PROBLEM: Every line below from the one containing "if j.state = .stalled" through the one containing "def execPrinterRedirect (s" must be transcribed exactly. Omit all lines outside that stretch.

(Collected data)

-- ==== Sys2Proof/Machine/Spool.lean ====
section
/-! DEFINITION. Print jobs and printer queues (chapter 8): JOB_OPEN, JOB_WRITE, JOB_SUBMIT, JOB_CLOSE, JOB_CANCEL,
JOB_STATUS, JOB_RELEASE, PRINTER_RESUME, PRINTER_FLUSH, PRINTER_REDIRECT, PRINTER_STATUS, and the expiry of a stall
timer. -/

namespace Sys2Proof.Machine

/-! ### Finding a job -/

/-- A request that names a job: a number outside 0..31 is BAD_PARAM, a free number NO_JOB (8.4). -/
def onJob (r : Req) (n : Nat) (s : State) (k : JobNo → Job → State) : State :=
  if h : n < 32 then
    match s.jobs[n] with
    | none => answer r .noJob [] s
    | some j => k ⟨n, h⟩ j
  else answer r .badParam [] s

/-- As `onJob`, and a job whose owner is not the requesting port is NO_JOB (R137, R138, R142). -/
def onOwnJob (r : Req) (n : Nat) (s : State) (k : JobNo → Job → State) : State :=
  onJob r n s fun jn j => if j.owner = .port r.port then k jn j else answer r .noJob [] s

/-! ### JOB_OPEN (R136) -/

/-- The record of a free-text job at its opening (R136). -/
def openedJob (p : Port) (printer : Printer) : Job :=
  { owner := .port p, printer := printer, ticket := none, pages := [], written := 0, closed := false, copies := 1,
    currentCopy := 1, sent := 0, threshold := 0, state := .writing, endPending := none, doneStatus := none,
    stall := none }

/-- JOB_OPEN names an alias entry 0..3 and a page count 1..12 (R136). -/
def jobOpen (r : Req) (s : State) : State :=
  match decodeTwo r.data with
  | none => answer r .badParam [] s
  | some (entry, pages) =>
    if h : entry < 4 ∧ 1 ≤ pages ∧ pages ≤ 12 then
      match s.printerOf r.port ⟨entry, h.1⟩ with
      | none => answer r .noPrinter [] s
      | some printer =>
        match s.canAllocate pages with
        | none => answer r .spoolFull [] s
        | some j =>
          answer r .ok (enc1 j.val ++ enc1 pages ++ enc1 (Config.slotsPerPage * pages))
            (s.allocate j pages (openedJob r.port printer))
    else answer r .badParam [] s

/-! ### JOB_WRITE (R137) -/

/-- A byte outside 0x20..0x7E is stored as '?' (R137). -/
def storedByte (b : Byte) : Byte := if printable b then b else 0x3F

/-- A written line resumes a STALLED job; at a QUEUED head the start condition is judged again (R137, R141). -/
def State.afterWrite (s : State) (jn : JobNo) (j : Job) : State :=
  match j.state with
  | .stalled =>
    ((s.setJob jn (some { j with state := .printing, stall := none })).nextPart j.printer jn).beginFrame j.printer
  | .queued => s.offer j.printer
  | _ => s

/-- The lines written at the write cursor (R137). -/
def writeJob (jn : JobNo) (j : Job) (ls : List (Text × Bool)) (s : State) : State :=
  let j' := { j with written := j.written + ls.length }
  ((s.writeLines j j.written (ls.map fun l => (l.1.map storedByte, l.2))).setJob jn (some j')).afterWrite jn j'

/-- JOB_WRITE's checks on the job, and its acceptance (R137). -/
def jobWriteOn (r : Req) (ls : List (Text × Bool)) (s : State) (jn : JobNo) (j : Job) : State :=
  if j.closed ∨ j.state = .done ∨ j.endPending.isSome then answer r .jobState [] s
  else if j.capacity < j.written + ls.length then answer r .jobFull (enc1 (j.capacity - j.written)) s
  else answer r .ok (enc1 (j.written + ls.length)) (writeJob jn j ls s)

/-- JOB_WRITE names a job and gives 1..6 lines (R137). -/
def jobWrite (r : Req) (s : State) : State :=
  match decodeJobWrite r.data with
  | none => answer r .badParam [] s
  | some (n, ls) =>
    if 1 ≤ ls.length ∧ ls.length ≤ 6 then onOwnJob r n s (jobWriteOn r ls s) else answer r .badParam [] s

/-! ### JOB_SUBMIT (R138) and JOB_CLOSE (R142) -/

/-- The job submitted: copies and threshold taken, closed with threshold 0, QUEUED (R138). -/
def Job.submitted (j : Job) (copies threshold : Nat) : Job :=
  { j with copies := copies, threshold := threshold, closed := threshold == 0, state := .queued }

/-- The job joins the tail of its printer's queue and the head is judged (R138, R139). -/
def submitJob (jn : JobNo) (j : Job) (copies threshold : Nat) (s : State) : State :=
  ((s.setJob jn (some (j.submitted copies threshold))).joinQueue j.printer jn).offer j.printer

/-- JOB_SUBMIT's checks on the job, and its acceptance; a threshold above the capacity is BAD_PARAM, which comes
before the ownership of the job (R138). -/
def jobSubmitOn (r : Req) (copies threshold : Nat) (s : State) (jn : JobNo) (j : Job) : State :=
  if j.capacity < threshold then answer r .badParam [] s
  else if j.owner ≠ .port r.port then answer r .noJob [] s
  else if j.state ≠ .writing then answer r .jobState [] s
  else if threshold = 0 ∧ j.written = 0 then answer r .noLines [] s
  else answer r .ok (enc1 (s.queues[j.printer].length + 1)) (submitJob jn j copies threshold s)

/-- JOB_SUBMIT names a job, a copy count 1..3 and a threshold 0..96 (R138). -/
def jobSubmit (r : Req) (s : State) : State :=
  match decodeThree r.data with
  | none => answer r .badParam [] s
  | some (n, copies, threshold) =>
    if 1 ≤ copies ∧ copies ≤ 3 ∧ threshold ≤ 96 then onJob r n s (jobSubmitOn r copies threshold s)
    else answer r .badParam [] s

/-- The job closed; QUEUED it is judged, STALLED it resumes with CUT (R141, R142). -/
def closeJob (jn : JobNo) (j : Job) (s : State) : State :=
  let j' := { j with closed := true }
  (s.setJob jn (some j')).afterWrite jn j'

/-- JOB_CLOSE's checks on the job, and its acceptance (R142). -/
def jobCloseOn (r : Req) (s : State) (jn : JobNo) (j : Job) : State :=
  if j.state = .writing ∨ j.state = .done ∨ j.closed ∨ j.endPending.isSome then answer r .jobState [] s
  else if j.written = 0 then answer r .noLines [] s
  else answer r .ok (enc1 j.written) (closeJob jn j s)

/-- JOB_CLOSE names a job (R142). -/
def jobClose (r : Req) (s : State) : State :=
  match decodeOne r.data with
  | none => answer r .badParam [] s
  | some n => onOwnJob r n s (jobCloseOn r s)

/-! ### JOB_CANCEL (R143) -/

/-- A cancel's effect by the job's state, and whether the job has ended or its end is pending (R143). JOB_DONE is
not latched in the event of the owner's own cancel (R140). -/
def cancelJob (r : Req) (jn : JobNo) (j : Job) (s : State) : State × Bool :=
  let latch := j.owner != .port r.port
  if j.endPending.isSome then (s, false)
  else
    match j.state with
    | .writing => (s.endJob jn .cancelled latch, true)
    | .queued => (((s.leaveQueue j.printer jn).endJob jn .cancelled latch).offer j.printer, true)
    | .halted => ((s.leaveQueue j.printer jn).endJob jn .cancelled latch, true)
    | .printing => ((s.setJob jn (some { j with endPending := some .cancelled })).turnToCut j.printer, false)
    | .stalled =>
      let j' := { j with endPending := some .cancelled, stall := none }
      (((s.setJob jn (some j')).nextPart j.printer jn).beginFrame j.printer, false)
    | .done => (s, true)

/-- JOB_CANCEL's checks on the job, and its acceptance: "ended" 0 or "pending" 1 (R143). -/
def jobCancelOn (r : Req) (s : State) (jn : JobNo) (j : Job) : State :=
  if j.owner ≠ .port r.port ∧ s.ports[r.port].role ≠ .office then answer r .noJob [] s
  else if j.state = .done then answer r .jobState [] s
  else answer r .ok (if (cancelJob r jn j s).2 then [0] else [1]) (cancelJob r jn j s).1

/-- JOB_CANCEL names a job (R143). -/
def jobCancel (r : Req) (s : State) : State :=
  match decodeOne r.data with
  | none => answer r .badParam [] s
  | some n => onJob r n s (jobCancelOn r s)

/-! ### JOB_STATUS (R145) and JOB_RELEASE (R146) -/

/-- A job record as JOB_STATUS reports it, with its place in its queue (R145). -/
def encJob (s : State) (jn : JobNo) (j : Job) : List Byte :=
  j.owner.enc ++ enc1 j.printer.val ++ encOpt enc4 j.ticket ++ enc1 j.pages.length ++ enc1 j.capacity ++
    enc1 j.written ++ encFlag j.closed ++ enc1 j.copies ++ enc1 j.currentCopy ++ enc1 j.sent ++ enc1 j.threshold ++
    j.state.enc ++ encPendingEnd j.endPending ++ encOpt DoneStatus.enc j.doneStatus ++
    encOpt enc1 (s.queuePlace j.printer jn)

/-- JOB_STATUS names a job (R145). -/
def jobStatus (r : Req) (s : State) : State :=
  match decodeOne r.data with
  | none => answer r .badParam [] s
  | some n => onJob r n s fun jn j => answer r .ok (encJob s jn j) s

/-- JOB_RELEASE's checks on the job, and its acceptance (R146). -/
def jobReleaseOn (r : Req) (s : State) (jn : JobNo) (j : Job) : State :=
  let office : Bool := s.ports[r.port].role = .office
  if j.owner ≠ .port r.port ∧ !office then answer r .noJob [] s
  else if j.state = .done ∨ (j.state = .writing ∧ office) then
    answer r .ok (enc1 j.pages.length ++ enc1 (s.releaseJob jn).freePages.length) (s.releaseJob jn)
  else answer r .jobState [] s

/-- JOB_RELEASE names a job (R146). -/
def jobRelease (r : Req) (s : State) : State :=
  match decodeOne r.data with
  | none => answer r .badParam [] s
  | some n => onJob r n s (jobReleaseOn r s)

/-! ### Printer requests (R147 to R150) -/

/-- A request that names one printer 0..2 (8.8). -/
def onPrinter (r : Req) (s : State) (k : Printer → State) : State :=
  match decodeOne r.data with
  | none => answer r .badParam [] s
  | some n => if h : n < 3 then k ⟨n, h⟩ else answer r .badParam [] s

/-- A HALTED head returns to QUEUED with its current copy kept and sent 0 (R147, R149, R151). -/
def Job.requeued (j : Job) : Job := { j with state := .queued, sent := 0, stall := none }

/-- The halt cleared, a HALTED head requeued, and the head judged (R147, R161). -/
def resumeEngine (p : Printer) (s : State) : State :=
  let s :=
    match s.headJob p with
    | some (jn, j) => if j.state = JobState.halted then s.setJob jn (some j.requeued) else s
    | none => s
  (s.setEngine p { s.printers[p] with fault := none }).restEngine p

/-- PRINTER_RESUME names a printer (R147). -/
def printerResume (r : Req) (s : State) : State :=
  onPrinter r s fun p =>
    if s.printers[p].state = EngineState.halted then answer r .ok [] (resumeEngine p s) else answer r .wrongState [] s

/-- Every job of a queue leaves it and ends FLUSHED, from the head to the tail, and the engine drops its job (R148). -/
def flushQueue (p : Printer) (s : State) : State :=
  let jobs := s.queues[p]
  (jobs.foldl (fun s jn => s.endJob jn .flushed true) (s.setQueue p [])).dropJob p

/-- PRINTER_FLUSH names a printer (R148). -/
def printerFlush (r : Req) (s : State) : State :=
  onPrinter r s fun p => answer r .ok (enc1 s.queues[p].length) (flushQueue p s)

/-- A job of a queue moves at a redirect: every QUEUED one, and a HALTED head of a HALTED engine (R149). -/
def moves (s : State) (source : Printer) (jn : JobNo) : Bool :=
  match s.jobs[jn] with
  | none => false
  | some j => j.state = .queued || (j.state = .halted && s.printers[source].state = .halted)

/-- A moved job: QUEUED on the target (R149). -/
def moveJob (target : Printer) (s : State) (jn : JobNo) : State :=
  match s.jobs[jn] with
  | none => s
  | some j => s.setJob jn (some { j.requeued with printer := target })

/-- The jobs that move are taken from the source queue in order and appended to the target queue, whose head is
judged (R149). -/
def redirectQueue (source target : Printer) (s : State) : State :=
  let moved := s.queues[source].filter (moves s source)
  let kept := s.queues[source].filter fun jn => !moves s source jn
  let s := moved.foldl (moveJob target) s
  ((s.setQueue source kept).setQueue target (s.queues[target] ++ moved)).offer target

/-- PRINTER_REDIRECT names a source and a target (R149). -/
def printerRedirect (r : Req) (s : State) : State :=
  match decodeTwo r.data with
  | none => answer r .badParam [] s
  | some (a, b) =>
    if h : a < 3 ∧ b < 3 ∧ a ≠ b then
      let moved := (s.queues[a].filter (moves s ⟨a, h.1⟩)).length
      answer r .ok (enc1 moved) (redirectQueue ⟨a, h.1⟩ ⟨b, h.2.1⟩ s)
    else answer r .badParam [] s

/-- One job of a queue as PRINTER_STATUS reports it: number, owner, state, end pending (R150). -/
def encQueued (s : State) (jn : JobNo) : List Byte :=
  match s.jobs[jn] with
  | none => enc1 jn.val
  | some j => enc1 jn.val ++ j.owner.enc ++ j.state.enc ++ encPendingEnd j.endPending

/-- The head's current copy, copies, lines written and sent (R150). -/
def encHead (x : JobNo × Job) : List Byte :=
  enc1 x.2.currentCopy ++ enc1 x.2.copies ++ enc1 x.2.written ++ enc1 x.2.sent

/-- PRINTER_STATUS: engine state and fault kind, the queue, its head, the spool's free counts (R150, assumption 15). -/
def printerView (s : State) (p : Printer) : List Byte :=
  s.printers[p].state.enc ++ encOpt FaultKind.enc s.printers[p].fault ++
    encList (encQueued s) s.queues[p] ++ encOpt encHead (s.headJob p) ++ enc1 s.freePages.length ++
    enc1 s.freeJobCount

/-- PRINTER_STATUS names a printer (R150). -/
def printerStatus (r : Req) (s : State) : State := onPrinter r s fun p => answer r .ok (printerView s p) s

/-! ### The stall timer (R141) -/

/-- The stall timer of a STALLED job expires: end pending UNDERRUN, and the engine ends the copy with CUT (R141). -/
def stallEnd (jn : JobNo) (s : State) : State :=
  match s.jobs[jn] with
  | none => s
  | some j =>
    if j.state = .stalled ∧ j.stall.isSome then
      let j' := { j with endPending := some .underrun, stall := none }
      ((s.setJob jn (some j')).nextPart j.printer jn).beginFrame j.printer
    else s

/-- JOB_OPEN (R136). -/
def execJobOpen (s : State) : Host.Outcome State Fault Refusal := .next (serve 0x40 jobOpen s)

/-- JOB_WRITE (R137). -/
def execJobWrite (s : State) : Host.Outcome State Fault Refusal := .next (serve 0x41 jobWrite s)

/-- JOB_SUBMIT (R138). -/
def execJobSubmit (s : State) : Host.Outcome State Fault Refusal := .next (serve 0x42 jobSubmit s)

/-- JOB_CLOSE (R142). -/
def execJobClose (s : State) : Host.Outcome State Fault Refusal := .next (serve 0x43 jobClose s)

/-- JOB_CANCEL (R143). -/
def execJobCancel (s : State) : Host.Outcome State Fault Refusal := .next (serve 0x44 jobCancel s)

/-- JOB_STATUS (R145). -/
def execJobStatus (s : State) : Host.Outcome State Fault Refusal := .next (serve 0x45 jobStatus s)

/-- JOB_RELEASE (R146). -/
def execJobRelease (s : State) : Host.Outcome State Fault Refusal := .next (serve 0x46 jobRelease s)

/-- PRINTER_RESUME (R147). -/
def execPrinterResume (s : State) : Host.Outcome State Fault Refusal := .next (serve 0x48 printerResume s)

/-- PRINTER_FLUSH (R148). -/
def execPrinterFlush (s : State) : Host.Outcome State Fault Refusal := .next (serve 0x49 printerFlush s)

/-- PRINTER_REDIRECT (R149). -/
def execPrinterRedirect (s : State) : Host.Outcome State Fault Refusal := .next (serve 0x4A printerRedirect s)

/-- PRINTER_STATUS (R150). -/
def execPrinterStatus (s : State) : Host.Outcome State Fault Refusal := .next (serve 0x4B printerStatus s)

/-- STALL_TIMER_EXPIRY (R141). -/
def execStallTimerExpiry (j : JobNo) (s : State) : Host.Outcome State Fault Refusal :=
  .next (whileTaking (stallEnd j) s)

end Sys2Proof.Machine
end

RESULT FOR THIS EXERCISE:
    if j.state = .stalled ∧ j.stall.isSome then
      let j' := { j with endPending := some .underrun, stall := none }
      ((s.setJob jn (some j')).nextPart j.printer jn).beginFrame j.printer
    else s

/-- JOB_OPEN (R136). -/
def execJobOpen (s : State) : Host.Outcome State Fault Refusal := .next (serve 0x40 jobOpen s)

/-- JOB_WRITE (R137). -/
def execJobWrite (s : State) : Host.Outcome State Fault Refusal := .next (serve 0x41 jobWrite s)

/-- JOB_SUBMIT (R138). -/
def execJobSubmit (s : State) : Host.Outcome State Fault Refusal := .next (serve 0x42 jobSubmit s)

/-- JOB_CLOSE (R142). -/
def execJobClose (s : State) : Host.Outcome State Fault Refusal := .next (serve 0x43 jobClose s)

/-- JOB_CANCEL (R143). -/
def execJobCancel (s : State) : Host.Outcome State Fault Refusal := .next (serve 0x44 jobCancel s)

/-- JOB_STATUS (R145). -/
def execJobStatus (s : State) : Host.Outcome State Fault Refusal := .next (serve 0x45 jobStatus s)

/-- JOB_RELEASE (R146). -/
def execJobRelease (s : State) : Host.Outcome State Fault Refusal := .next (serve 0x46 jobRelease s)

/-- PRINTER_RESUME (R147). -/
def execPrinterResume (s : State) : Host.Outcome State Fault Refusal := .next (serve 0x48 printerResume s)

/-- PRINTER_FLUSH (R148). -/
def execPrinterFlush (s : State) : Host.Outcome State Fault Refusal := .next (serve 0x49 printerFlush s)

/-- PRINTER_REDIRECT (R149). -/
def execPrinterRedirect (s : State) : Host.Outcome State Fault Refusal := .next (serve 0x4A printerRedirect s)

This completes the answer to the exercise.